=== Section Start ===

/-! ### The events of a set, commanded alone (log 4, log 5) -/

/-- R50, R52, R54, R56, R61: the collector's counting events. Each, when its set brings the count to its limit, is CM's share
of that set, which ends in ON_WIRE, DROPPED, DOWN with RAISE_FAILED raised, or LOWERING; when it is not due it changes
nothing. The end of UNLOADING that leaves NONE supply is followed by the supply step of LS (R137, R115): every RUNNING or
WAITING slot that is not ride-through is shed with reason SUPPLY. The model's choice (log 4): what such an event means when it
is commanded alone. -/
def Obligations.CollectorEvents : Prop :=
  ∀ (x : Sample) (s : State), s.resetPin = false →
    let share := collectorTake x s.si.prevElev false s
    let present := ∃ v, x.v = some v ∧ s.par .vPresent ≤ v.toNat
    let absent := ∃ v, x.v = some v ∧ v.toNat < s.par .vPresent
    let epochs := min (s.cm.epochsIn + 1) 65535
    let arrives := s.si.senseLost = false
    let gap := ∃ c ∈ s.rft.armed, c.kind ≠ .frog
    let event := fun (c : Instr) (due : Prop) =>
      (due → exec c s = .next share ∧ Touches [.cm, .rft, .ad] s share) ∧ (¬due → exec c s = .next s)
    let presentDue := arrives ∧ s.cm.state ∈ [.raising, .gap, .suspect] ∧ present ∧
      s.par .presentCount ≤ min (s.cm.presentCount + 1) 255
    let confirmDue := arrives ∧ s.cm.state = .suspect ∧ absent ∧ s.par .confirmCount ≤ min (s.cm.confirmCount + 1) 255
    let raiseDue := arrives ∧ s.cm.state = .raising ∧ s.par .raiseLimit ≤ epochs
    let unloadDue := arrives ∧ s.cm.state = .unloading ∧ s.par .unloadLimit ≤ epochs
    event (.presentCountReached x) presentDue ∧ event (.confirmCountReached x) confirmDue ∧
    event (.raiseLimitExpiry x) raiseDue ∧
    (¬unloadDue → exec (.unloadLimitExpiry x) s = .next s) ∧
    (unloadDue → Touches [.cm, .rft, .ad] s share ∧
      (share.supply ≠ .none → exec (.unloadLimitExpiry x) s = .next share) ∧
      (share.supply = .none →
        let shed := fun i => decide (((entry s.ls.slots i).state = .running ∨ (entry s.ls.slots i).state = .waiting) ∧
          (entry s.ls.slots i).rideThrough = false)
        ∃ ls, exec (.unloadLimitExpiry x) s = .next (share.setLs ls) ∧
          ls = { s.ls with slots := ls.slots, queue := ls.queue } ∧
          (∀ i, entry ls.slots i = if shed i then { entry s.ls.slots i with state := .shed .supply, idle := 0 }
            else entry s.ls.slots i) ∧
          (QueueInv s.ls → ls.queue = s.ls.queue.filter fun i => !shed i))) ∧
    (presentDue → angleCheck x s.si.prevElev s = none → ¬(s.cm.state = .suspect ∧ gap) → share.cm.state = .onWire) ∧
    (confirmDue → angleCheck x s.si.prevElev s = none → ¬gap →
      share.cm.state = .dropped ∧ share.cm.dropMask = some .unknown ∧ share.cm.marks = ⟨true, true, true⟩) ∧
    (raiseDue → ¬present → share.cm.state = .down ∧ share.cm.lines = ⟨true, true⟩ ∧
      share.ad = s.ad.occurrence .raiseFailed) ∧
    (unloadDue → angleCheck x s.si.prevElev s = none →
      share.cm.state = .lowering ∧ share.cm.lines = ⟨true, true⟩ ∧ share.ad = s.ad)

/-- R123, R125, R126, R149, R150: the loads' events: a generator at its period returns to 0; an active ON_DEMAND slot whose
demand bit is clear parks at the idle limit and is counted; the observation period ends and chooses the idle period; the head
of the queue starts, in NONE supply a ride-through head alone (R115, R137). Each, when not due, changes nothing. The model's
choice (log 4): what such an event means when it is commanded alone. -/
def Obligations.LoadEvents : Prop :=
  ∀ s : State, s.resetPin = false →
    let sl := fun (i : Fin 24) => entry s.ls.slots i
    let arrives := s.si.senseLost = false
    let event := fun (c : Instr) (due : Prop) (after : Loads → Prop) =>
      (due → ∃ ls, exec c s = .next (s.setLs ls) ∧ after ls) ∧ (¬due → exec c s = .next s)
    let moved := fun (i : Fin 24) (st : SlotState) (ls : Loads) => ∀ j, entry ls.slots j =
      if j = i then { sl i with state := st, idle := 0 } else sl j
    let limit := match s.ls.idlePeriod with | .short => s.par .idleShort | .long => s.par .idleLong
    let active := fun (i : Fin 24) => (sl i).state = .running ∨ (sl i).state = .waiting
    let served := ((List.finRange 24).map fun i => if (sl i).state = .running ∧
      ¬(s.supply = .none ∧ (sl i).rideThrough = true) then (sl i).demand else 0).sum
    (∀ g, event (.cyclePeriodWrap g) (arrives ∧ genPeriod s g ≤ s.ls.gens.get g + 1) fun ls =>
      ls.gens.get g = 0 ∧ (∀ k, k ≠ g → ls.gens.get k = s.ls.gens.get k) ∧ ls = { s.ls with gens := ls.gens }) ∧
    (∀ i, event (.idleLimitPark i) (arrives ∧ (sl i).mode = .onDemand ∧ active i ∧ s.ls.demand.getLsbD i.val = false ∧
        limit ≤ min ((sl i).idle + 1) 65535) fun ls =>
      moved i .parked ls ∧
        ls.queue = (if (sl i).state = .waiting then s.ls.queue.filter (· ≠ i) else s.ls.queue) ∧
        ls = { s.ls with slots := ls.slots, queue := ls.queue, parkEntries := min (s.ls.parkEntries + 1) 65535 }) ∧
    event .observationPeriodEnd (arrives ∧ s.par .parkObs ≤ min (s.ls.observation + 1) 65535) (fun ls =>
      ls = { s.ls with observation := 0, parkEntries := 0, idlePeriod := ls.idlePeriod } ∧
        ls.idlePeriod = if s.par .parkHi ≤ s.ls.parkEntries then .long
          else if s.ls.parkEntries < s.par .parkLo then .short else s.ls.idlePeriod) ∧
    (let starts := fun (i : Fin 24) => arrives ∧ s.ls.queue.head? = some i ∧ (sl i).level.val < 4 - s.be.h ∧
        s.par .startGap ≤ min (s.ls.sinceStart + 1) 65535 ∧
        (s.supply = .none → (sl i).rideThrough = true) ∧
        (s.supply = .none ∨ served + (sl i).demand + s.be.record.r ≤ s.be.record.pAvail) ∧
        (s.cm.marks.a = true → (sl i).level = 0)
     (∀ i, starts i → QueueInv s.ls → ∃ ls, exec .slotStart s = .next (s.setLs ls) ∧ moved i .running ls ∧
        ls = { s.ls with slots := ls.slots, queue := s.ls.queue.tail, sinceStart := 0 }) ∧
      ((∀ i, ¬starts i) → exec .slotStart s = .next s))

/-- R79, R80, R93 to R95: the derate window's end, in LINE supply with the window count at its length, is stage 3 of the set
with the given V; the freeze limit, with a caused escalated condition, no SAFE mark and the freeze count at its limit,
publishes the SAFE record and raises BUDGET_SAFE. Each, when not due, changes nothing. The model's choice (log 4): what such
an event means when it is commanded alone. -/
def Obligations.BudgetEvents : Prop :=
  ∀ (v : Option (BitVec 10)) (s : State), s.resetPin = false →
    let arrives := s.si.senseLost = false
    let windowDue := arrives ∧ s.supply = .line ∧ s.be.windowLength ≤ min (s.be.windowCount + 1) 255
    let caused := fun (k : Nat) (c : Conditions → Bool) => c s.be.causes = true ∧ (s.par .escalate).testBit k = true
    let freezeDue := arrives ∧ s.be.record.safe = false ∧ s.par .freezeLimit ≤ min (s.be.freeze + 1) 255 ∧
      (caused 0 Conditions.taint ∨ caused 1 Conditions.overrange ∨ caused 2 Conditions.shortfall ∨
        caused 3 Conditions.zeroSpan)
    (windowDue → ∃ t, exec (.derateWindowEnd v) s = .next t ∧ t = windowStep v s ∧
      (let vLow := match matchingZone .limit s with | some z => z.vLow | none => s.par .vLow
       let sagged := s.be.sag = true ∨ ∃ x, v = some x ∧ x.toNat < vLow
       t.be = { s.be with d := t.be.d, windowCount := 0, sag := false, windowLength := s.par .window } ∧
        (sagged → t.be.d = min (s.be.d + s.par .stepUp) (s.par .dMax)) ∧
        (¬sagged → t.be.d = max (s.be.d - s.par .stepDown) (s.par .dMin)) ∧
        t.ad = (if s.be.d < t.be.d then s.ad.occurrence .derateRise else s.ad) ∧ Touches [.be, .ad] s t)) ∧
    (¬windowDue → exec (.derateWindowEnd v) s = .next s) ∧
    (freezeDue → ∃ t, exec .freezeLimitReached s = .next t ∧
      t.be = { s.be with
        freeze := min (s.be.freeze + 1) 255
        record := { s.be.record with frozen := true, senseLost := false, t := 0, g := 0, safe := true } } ∧
      (let told := if min (s.be.freeze + 1) 255 = 1 then s.ad.occurrence .budgetFrozen else s.ad
       t.ad = if s.tg.reported = true ∨ s.tg.lastGrant = 0 then told.occurrence .budgetSafe
        else if s.supply = .none ∨ s.cm.state = .unloading then (told.occurrence .grantOver).occurrence .budgetSafe
        else (told.occurrence .budgetSafe).occurrence .grantOver) ∧
      t.tg = { s.tg with reported := s.tg.reported || decide (s.tg.lastGrant ≠ 0) } ∧ Touches [.be, .tg, .ad] s t) ∧
    (¬freezeDue → exec .freezeLimitReached s = .next s)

=== Section End ===

Copy whichever lines above contain the string "else".

§ **Response to this exercise**
            else entry s.ls.slots i) ∧
      if j = i then { sl i with state := st, idle := 0 } else sl j
      ¬(s.supply = .none ∧ (sl i).rideThrough = true) then (sl i).demand else 0).sum
        ls.queue = (if (sl i).state = .waiting then s.ls.queue.filter (· ≠ i) else s.ls.queue) ∧
          else if s.ls.parkEntries < s.par .parkLo then .short else s.ls.idlePeriod) ∧
        t.ad = (if s.be.d < t.be.d then s.ad.occurrence .derateRise else s.ad) ∧ Touches [.be, .ad] s t)) ∧
      (let told := if min (s.be.freeze + 1) 255 = 1 then s.ad.occurrence .budgetFrozen else s.ad
        else if s.supply = .none ∨ s.cm.state = .unloading then (told.occurrence .grantOver).occurrence .budgetSafe
        else (told.occurrence .budgetSafe).occurrence .grantOver) ∧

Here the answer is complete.